Beefy Boxes and Bandwidth Generously Provided by pair Networks
Perl: the Markov chain saw
 
PerlMonks  

regex help!

by igotlongestname (Acolyte)
on Sep 15, 2005 at 14:06 UTC ( [id://492223]=perlquestion: print w/replies, xml ) Need Help??

igotlongestname has asked for the wisdom of the Perl Monks concerning the following question:

I am trying to write a regular expression to get data off of large output files. The data that I need is actually on the line right after what I'm searching. For example, an NP with a number below it, a U with a number below it and a Pu with a number below it. The numbers change, but the elements stay the same above them. How can I use regex to find the nth record on the NEXT line following my search?

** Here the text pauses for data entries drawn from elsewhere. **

-- ==== Sys2Proof/Machine/Acq.lean ====
section
/-!
DEFINITION. Capture rings and records: HAWK rows, STIPPLE entries, the ring-write buffers, captures, copy-out,
measurements, and a record's bytes ("Primitive conditions, Hawk rings and Stipple capture"), with the
pages of the record store ("The record store").
-/

namespace Sys2Proof.Machine

open Sys2Proof

/-! Rings -/

/-- A ring beside its registers. -/
def Dev.ring (d : Dev) (r : Nat) : RingRec := SMap.get (fun _ => RingRec.init) d.acq.rings r

/-- A ring changed. -/
def Dev.setRing (d : Dev) (r : Nat) (x : RingRec) : Dev :=
  { d with acq := { d.acq with rings := SMap.set (fun _ => RingRec.init) d.acq.rings r x } }

/-- A STIPPLE member. -/
def Dev.stp (d : Dev) (c : Nat) : StpRec := SMap.get (fun _ => StpRec.init) d.acq.stp c

/-- A STIPPLE member changed. -/
def Dev.setStp (d : Dev) (c : Nat) (x : StpRec) : Dev :=
  { d with acq := { d.acq with stp := SMap.set (fun _ => StpRec.init) d.acq.stp c x } }

/-- Whether a ring is enabled. -/
def Dev.ringOn (d : Dev) (r : Nat) : Bool := d.flag (Reg.hwkRcfg r) Fld.hwkRcfgEnable

/-- Whether a ring runs in STIPPLE mode. -/
def Dev.stippled (d : Dev) (r : Nat) : Bool := d.flag (Reg.hwkRcfg r) Fld.hwkRcfgMode

/-- The enabled rings in ascending order. -/
def Dev.ringsOn (d : Dev) : List Nat := d.nonzero (Reg.hwkRcfg 0) 0x100 64 Fld.hwkRcfgEnable

/-- The members of a ring, by ascending channel number (R93). -/
def Dev.members (d : Dev) (r : Nat) : List Nat :=
  (d.nonzero (Reg.hwkChring 0) 4 8192 Fld.hwkChringMember).filter fun c =>
    decide (d.fld (Reg.hwkChring c) Fld.hwkChringRing = r)

/-- The lane whose map holds a channel. -/
def Dev.laneOf (d : Dev) (ch : Nat) : Option Nat :=
  d.lanesInUse.find? fun l => (List.range (d.laneN l)).any fun k => decide (d.laneCh l k = ch)

/-- The lane of a ring's first member; all members share its T_s and W (R93). -/
def Dev.ringLane (d : Dev) (r : Nat) : Option Nat := (d.members r).head?.bind d.laneOf

/-- T_s of a ring in units of 2^-16 ns. -/
def Dev.ringTs (d : Dev) (r : Nat) : Nat := ((d.ringLane r).map d.laneTs).getD 0

/-- The WIDTH code of a ring. -/
def Dev.ringWidth (d : Dev) (r : Nat) : Nat :=
  ((d.ringLane r).map fun l => d.fld (Reg.ingLmap l) Fld.ingLmapWidth).getD 0

/-- Bytes of a stored sample by WIDTH code (R94). -/
def sampleBytes (w : Nat) : Nat := if w = 0 then 1 else if w = 3 then 4 else 2

/-- n rounded up to a multiple of m. -/
def alignUp (m n : Nat) : Nat := ceilDiv n m * m

/-- ROW_BYTES for M members of WIDTH code w (R94). -/
def rowBytes (m w : Nat) : Nat := alignUp 8 (8 + ceilDiv m 8 + m * sampleBytes w)

/-- Rows or entries a ring's region holds (R96, Table 3.13). -/
def Dev.ringCap (d : Dev) (r : Nat) : Nat :=
  if d.stippled r then d.rd (Reg.stpRentries r) else d.rd (Reg.hwkCap r)

/-- Bytes of one row or entry of a ring. -/
def Dev.itemBytes (d : Dev) (r : Nat) : Nat := if d.stippled r then 16 else d.fld (Reg.hwkRowb r) Fld.hwkRowbRowBytes

/-- The stack that holds a ring. -/
def Dev.ringStack (d : Dev) (r : Nat) : Nat := d.fld (Reg.hwkRbase r) Fld.hwkRbaseStack

/-- A stack's ring-write buffer. -/
def Dev.ringBuf (d : Dev) (st : Nat) : List (Nat × RingItem) := SMap.get (fun _ => []) d.acq.bufs st

/-- A stack's ring-write buffer changed. -/
def Dev.setRingBuf (d : Dev) (st : Nat) (b : List (Nat × RingItem)) : Dev :=
  { d with acq := { d.acq with bufs := SMap.set (fun _ => []) d.acq.bufs st b } }

/-! Records and pages (R385 to R387) -/

/-- The record of a sequence number. -/
def Dev.record (d : Dev) (q : Nat) : Option RecordRec := d.store.recs.find? fun x => decide (x.seq = q)

/-- A record changed. -/
def Dev.modRecord (d : Dev) (q : Nat) (f : RecordRec → RecordRec) : Dev :=
  { d with store := { d.store with recs := d.store.recs.map fun x => if x.seq = q then f x else x } }

/-- The UP channels in ascending order. -/
def Dev.upChannels (d : Dev) : List Nat := (List.range 8).filter fun c => decide (d.fld (Reg.chStat c) Fld.chStatState = 2)

/-- The channel of page k: the k-th that was UP when the store was divided, modulo their number (R385). -/
def Dev.pageChannel (d : Dev) (k : Nat) : Nat := d.store.chans.getD (k % d.store.chans.length) 8

/-- Whether page k can be used: its channel is still UP (R389). -/
def Dev.pageUp (d : Dev) (k : Nat) : Bool := d.upChannels.contains (d.pageChannel k)

/-- The page numbers from lo to before hi that are i modulo n, for i below n. -/
def residues (lo hi n i : Nat) : Nat := (hi + n - 1 - i) / n - (lo + n - 1 - i) / n

/-- How many pages of a run can be used. -/
def Dev.usable (d : Dev) (p : Nat × Nat) : Nat :=
  let n := d.store.chans.length
  (((List.range n).filter fun i => d.upChannels.contains (d.store.chans.getD i 8)).map fun i => residues p.1 p.2 n i).sum

/-- Free pages of the pool. -/
def Dev.poolFree (d : Dev) : Nat := (d.store.pool.map d.usable).sum

/-- The usable pages of a run, one by one where some channel has failed, else as the run itself. -/
def Dev.usableRuns (d : Dev) (p : Nat × Nat) : List (Nat × Nat) :=
  if d.usable p = p.2 - p.1 then [p]
  else (((List.range (p.2 - p.1)).map fun i => p.1 + i).filter d.pageUp).map fun k => (k, k + 1)

/-- The m lowest usable pages of free runs, and the runs left (log entry 36). -/
def Dev.cutPages (d : Dev) : List (Nat × Nat) → Nat → List (Nat × Nat) × List (Nat × Nat)
  | ps, 0 => ([], ps)
  | [], _ => ([], [])
  | p :: ps, m + 1 =>
    let n := d.usable p
    if n ≤ m + 1 then
      let r := d.cutPages ps (m + 1 - n)
      (d.usableRuns p ++ r.1, r.2)
    else if n = p.2 - p.1 then ([(p.1, p.1 + (m + 1))], (p.1 + (m + 1), p.2) :: ps)
    else
      let got := (d.usableRuns (p.1, p.1 + d.store.chans.length * (m + 2))).take (m + 1)
      (got, ((got.getLast?.map Prod.snd).getD p.1, p.2) :: ps)

/-- A run of pages put among free runs in ascending order, joined to those it touches. -/
def putPages (p : Nat × Nat) : List (Nat × Nat) → List (Nat × Nat)
  | [] => [p]
  | q :: qs =>
    if p.2 < q.1 then p :: q :: qs
    else if p.2 = q.1 then (p.1, q.2) :: qs
    else if q.2 = p.1 then putPages (q.1, p.2) qs
    else q :: putPages p qs

/-- How many pages runs hold, and the page of an index into them. -/
def pageCount (ps : List (Nat × Nat)) : Nat := (ps.map fun p => p.2 - p.1).sum

/-- The page that stands at a place in the order of runs. -/
def pageAtIndex : List (Nat × Nat) → Nat → Option Nat
  | [], _ => none
  | p :: ps, i => if i < p.2 - p.1 then some (p.1 + i) else pageAtIndex ps (i - (p.2 - p.1))

/-- REC_PAGES_FREE and REC_HELD shown. -/
def Dev.showStore (d : Dev) : Dev :=
  (d.wr Reg.recPagesFree d.poolFree).wr Reg.recHeld (d.store.recs.filter fun x => x.doneAt.isSome).length

/-- n pages of the pool, if it has them. -/
def Dev.takePool (d : Dev) (n : Nat) : Option (Dev × List (Nat × Nat)) :=
  if n ≤ d.poolFree then
    let r := d.cutPages d.store.pool n
    some ({ d with store := { d.store with pool := r.2 } }.showStore, r.1)
  else none

/-- One page of the summary reserve, if it has one. -/
def Dev.takeReserve (d : Dev) : Option (Dev × List (Nat × Nat)) :=
  if 0 < (d.store.reserve.map d.usable).sum then
    let r := d.cutPages d.store.reserve 1
    some ({ d with store := { d.store with reserve := r.2 } }, r.1)
  else none

/-- A record's pages given back, each to the reserve or the pool by its number (R388); pages on a channel that is no longer UP cannot be used
there (R389). -/
def Dev.freePages (d : Dev) (x : RecordRec) : Dev :=
  (x.pages.foldl (fun e p =>
    if p.1 < e.store.poolFrom then { e with store := { e.store with reserve := putPages p e.store.reserve } }
    else { e with store := { e.store with pool := putPages p e.store.pool } }) d).showStore

/-- A record gone from the store. -/
def Dev.dropRecord (d : Dev) (q : Nat) : Dev :=
  match d.record q with
  | none => d
  | some x =>
    ({ d with store := { d.store with
        recs := d.store.recs.filter fun y => decide (y.seq ≠ q), past := (q, x.ring) :: d.store.past } }).freePages x

/-! A record's bytes (R94, R111, R112, Tables 3.5 to 3.7) -/

/-- A HAWK row as bytes. The fraction of its instant is truncated to units of 2^-8 ns (DESIGN CHOICE, log entry 74). -/
def rowImage (m w : Nat) (x : RingItem) : List Byte :=
  let b := sampleBytes w
  let miss := (List.range m).foldl (fun a i => a + bit01 ((x.vals.getD i none).isNone) * 2 ^ i) 0
  let any := decide (miss ≠ 0)
  let head := lowBits 40 (x.t / 65536) + lowBits 8 (x.t / 256) * 2 ^ 40 + bit01 any * 2 ^ 48
  let body := leBytes 8 head ++ leBytes (ceilDiv m 8) miss ++
    ((List.range m).map fun i => leBytes b (lowBits (8 * b) ((x.vals.getD i none).getD 0))).flatten
  takeBytes (rowBytes m w) body

/-- A STIPPLE entry as bytes (Table 3.5). -/
def entryImage (x : RingItem) : List Byte :=
  leBytes 16 (lowBits 40 (x.t / 65536) + lowBits 8 (x.t / 256) * 2 ^ 40 + x.ch * 2 ^ 48 + x.kind * 2 ^ 61 +
    lowBits 24 ((x.vals.getD 0 none).getD 0) * 2 ^ 64)

/-- A rational as a whole number of a field's unit, and none of it when the field cannot hold it: then the value is
open (log entry 24). -/
def Dev.measured (d : Dev) (w : Nat) (q : Rat) : Nat × Dev :=
  let (v, d) := d.roundOpen q
  if 0 ≤ v ∧ v < 2 ^ w then (v.toNat, d)
  else
    let (x, d) := d.open_ .measure
    (x % 2 ^ w, d)

/-- A crossing in the samples of a record: the index of the sample that makes it, and its time. -/
structure RecCross where
  idx : Nat
  t : Int
  deriving DecidableEq, Repr

/-- The rising crossings at level y with hysteresis h over a record's samples, which are scaled as y is; none stands for a missing
sample, and no crossing is interpolated across one (R73, R75, R108). -/
def risings (y h : Int) (xs : List (Int × Option Int)) : List RecCross :=
  ((List.range xs.length).foldl (fun (acc : List RecCross × Option (Bool × Int × Int) × Bool) i =>
    match xs.getD i (0, none) with
    | (_, none) => (acc.1, acc.2.1, true)
    | (t, some s) =>
      match acc.2.1 with
      | none => (acc.1, some (decide (y ≤ s), s, t), false)
      | some (high, s0, t0) =>
        let high' := if y ≤ s then true else if s < y - h then false else high
        let out := if !high && high' then
            acc.1 ++ [⟨i, (crossTime (some (s0, t0)) acc.2.2 y s t).1⟩]
          else acc.1
        (out, some (high', s, t), false)) ([], none, false)).1

/-- One measurement entry (Table 3.6) of a channel, from its samples in the record in order with the number that lie
before T_sample. Of a record that holds no rows it has MISSING set and VALID clear (DESIGN CHOICE, log entry 74). Which way BASE, RISE, PERIOD and AREA round is open (log entry 20). -/
def Dev.measureEntry (d : Dev) (ch : Nat) (neg : Bool) (ts : Nat) (pre : Nat) (xs : List (Int × Option Int)) :
    List Byte × Dev :=
  let present := xs.filterMap Prod.snd
  if present.isEmpty then (leBytes 4 (ch + 2 ^ 14 + 2 ^ 15 + 2 ^ 16) ++ leBytes 28 0, d)
  else
    let p := ((xs.take pre).filterMap Prod.snd).length
    let nb := if p = 0 then (if present.length < 16 then present.length else 16) else if p < 16 then p else 16
    let (base, d) := d.roundOpen ((((present.take nb).sum : Int) * 256 : Rat) / (nb : Rat))
    let sg : Int := if neg then -1 else 1
    let peak := present.foldl (fun m s => if sg * m < sg * s then s else m) (present.headD 0)
    let pi := (List.range xs.length).find? (fun i => (xs.getD i (0, none)).2 == some peak)
    let ampl := (peak * 256 - base).natAbs
    let sc := xs.map fun x => (x.1, x.2.map fun s => sg * s * 2560)
    let b := sg * base * 10
    let a : Int := Int.ofNat ampl
    let c10 := (risings (b + a) 0 sc).filter fun c => decide (c.idx ≤ pi.getD 0)
    let c90 := match c10.getLast? with
      | some (x : RecCross) => (risings (b + 9 * a) 0 sc).find? fun (c : RecCross) => decide (x.t < c.t)
      | none => none
    let (rise, noEdge, d) := match c10.getLast?, c90 with
      | some x, some y => if ampl = 0 then (0, true, d) else
        let (v, d) := d.measured 32 (((y.t - x.t : Int) : Rat) / 256)
        (v, false, d)
      | _, _ => (0, true, d)
    let mids := risings (b + 5 * a) a sc
    let (per, noPer, d) := match mids.head?, mids.getLast? with
      | some x, some y => if mids.length < 2 then (0, true, d) else
        let (v, d) := d.measured 32 (((y.t - x.t : Int) : Rat) / 256 / ((mids.length - 1 : Nat) : Rat))
        (v, false, d)
      | _, _ => (0, true, d)
    let (area, d) := d.roundOpen ((((present.map fun s => sg * (s * 256 - base)).sum * Int.ofNat ts : Int) : Rat) / 65536)
    let ctl := ch + 2 ^ 13 + bit01 noEdge * 2 ^ 14 + bit01 noPer * 2 ^ 15 +
      bit01 (decide (present.length < xs.length)) * 2 ^ 16
    (leBytes 4 ctl ++ leBytes 4 (lowBits 32 base) ++ leBytes 4 (lowBits 32 peak) ++ leBytes 4 ampl ++ leBytes 4 rise ++
      leBytes 4 per ++ leBytes 8 (lowBits 64 (satSigned 64 area)), d)
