/-- A request reaches a slice port: it goes to its address's bank if the slice holds that bank. Of another slice's address the spec
states nothing: a read is answered with a free value, a write changes nothing (log entry 47). -/
def Dev.sliceRequest (d : Dev) (x : Circuit) (write : Bool) (a w : Nat) (t : Token) : Dev :=
  let cl := x.dst.cl
  let l := cmemBank a
  if l / 2 = d.sliceCore cl x.dst.num then
    d.bankPut cl l ⟨x.key, write, a % 2 ^ 23, w, t.evslot.toNat, tokBad t, x.free, x.lastPort, t⟩
  else if write then d
  else
    let (v, d) := d.open_ .foreignBank
    d.reply x (v % 2 ^ 64) (tokBad t) t.evslot.toNat

/-- The byte address and the kind of the request that a token makes at a memory port: BSEQ 0 reads, 1 gives a write's address, 2 its data. -/
def Dev.requestOf (d : Dev) (x : Circuit) (t : Token) : Option (Bool × Nat) :=
  if t.kind.toNat ≠ 0 then none
  else if t.bseq.toNat = 0 then some (false, t.payload.toNat % 2 ^ 32)
  else if t.bseq.toNat = 1 then none
  else (d.cst x.key).addr.map fun a => (true, a)

/-- A memory request token reaches a slice port or a stack's edge port. -/
def Dev.memArrive (d : Dev) (x : Circuit) (t : Token) : Dev :=
  let slice := decide (17 ≤ x.dst.num) && decide (x.dst.num ≤ 33)
  if t.kind.toNat = 0 ∧ t.bseq.toNat = 1 then d.setCst x.key { d.cst x.key with addr := some (t.payload.toNat % 2 ^ 32) }
  else match d.requestOf x t with
    | none => d
    | some (write, a) =>
      let d := if write then d.setCst x.key { d.cst x.key with addr := none } else d
      if slice then d.sliceRequest x write a t.payload.toNat t else d.stackRequest x write a t.payload.toNat t

/-- A memory port takes a token now: its request has a place in its bank's queue or behind its stack port (Table 4.11). -/
def Dev.memRoom (d : Dev) (x : Circuit) (t : Token) : Bool :=
  match d.requestOf x t with
  | none => true
  | some (_, a) =>
    if x.dst.num = 40 then decide (d.stackLoad x.dst.cl x.free < 68)
    else if cmemBank a / 2 = d.sliceCore x.dst.cl x.dst.num then d.bankRoom x.dst.cl (cmemBank a) x.free
    else d.replyRoom x

/-! Crossing a link (R155 to R157, R161, R177, R191) -/

/-- The engine input queue that a circuit ends in, as a Drip set names it. -/
def Circuit.dstQueue (x : Circuit) : Endp := iqEndp x.dst.cl x.dst.core x.dst.eng x.dst.idx

/-- Whether a circuit's end takes a token now. What comes to a counter behind a marker waits until the counter unit has switched
(R179). -/
def Dev.dstRoom (d : Dev) (x : Circuit) (t : Token) : Bool :=
  let c := d.physCore x.dst.cl x.dst.core
  if x.dst.kind = 1 then
    d.coreState c = coFenced || d.iqTakes c x.dst.eng x.dst.idx x.free
  else if x.dst.kind = 2 then
    d.coreState c = coFenced || (!(d.core c).cuMarks.contains x.dst.idx &&
      (decide (t.kind.toNat ≠ 2) || (d.counter (d.cuRef c x.dst.idx)).waiting ||
        decide ((d.counter (d.cuRef c x.dst.idx)).mode ≠ 2)))
  else if x.dst.kind = 3 ∧ (x.dst.num = 40 ∨ (17 ≤ x.dst.num ∧ x.dst.num ≤ 33)) then d.memRoom x t
  else true

/-- A token that reaches a counter: a marker waits there, a credit is added, and a count is loaded (R166, R179, R200). -/
def Dev.reachCounter (d : Dev) (x : Circuit) (t : Token) : Dev :=
  let c := d.physCore x.dst.cl x.dst.core
  if d.coreState c = coFenced then d
  else if tokMarker t then d.setCore c { d.core c with cuMarks := (d.core c).cuMarks ++ [x.dst.idx] }
  else if t.kind.toNat = 5 then d.addCredits x.dst.cl (bitsOf t.payload.toNat 0 6) (bitsOf t.payload.toNat 6 7)
  else if t.kind.toNat = 2 ∧ bitsOf t.payload.toNat 36 3 = 1 then
    d.countTok (d.cuRef c x.dst.idx) (bitsOf t.payload.toNat 0 32) (tokBad t)
  else d

/-- A token reaches its circuit's end. -/
def Dev.deliverTok (d : Dev) (x : Circuit) (t : Token) : Dev :=
  let c := d.physCore x.dst.cl x.dst.core
  if x.dst.kind = 1 then d.iqDeliver c x.dst.eng x.dst.idx t
  else if x.dst.kind = 2 then d.reachCounter x t
  else if x.dst.kind = 3 then
    if x.dst.num = 34 then d.scrimArrive x t
    else if x.dst.num = 35 then d.batchEnd x t
    else if x.dst.num = 40 ∨ (17 ≤ x.dst.num ∧ x.dst.num ≤ 33) then d.memArrive x t
    else d
  else if x.dst.kind = 4 then
    if tokMarker t then d
    else d.netInput x.dst.num t.evslot.toNat (BitVec.ofNat 32 t.payload.toNat) (tokBad t)
  else d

Replies are listed 'Best First'.
Re: regex help!
by halley (Prior) on Sep 15, 2005 at 14:21 UTC
    Regular expressions find stuff you express. They don't find stuff that you don't express.

    You should probably use some sort of scripting language that "wraps around" the regular expression engine, so that you can add some follow-up logic which is inconvenient for the regex engine to perform. Let's call that language Perl.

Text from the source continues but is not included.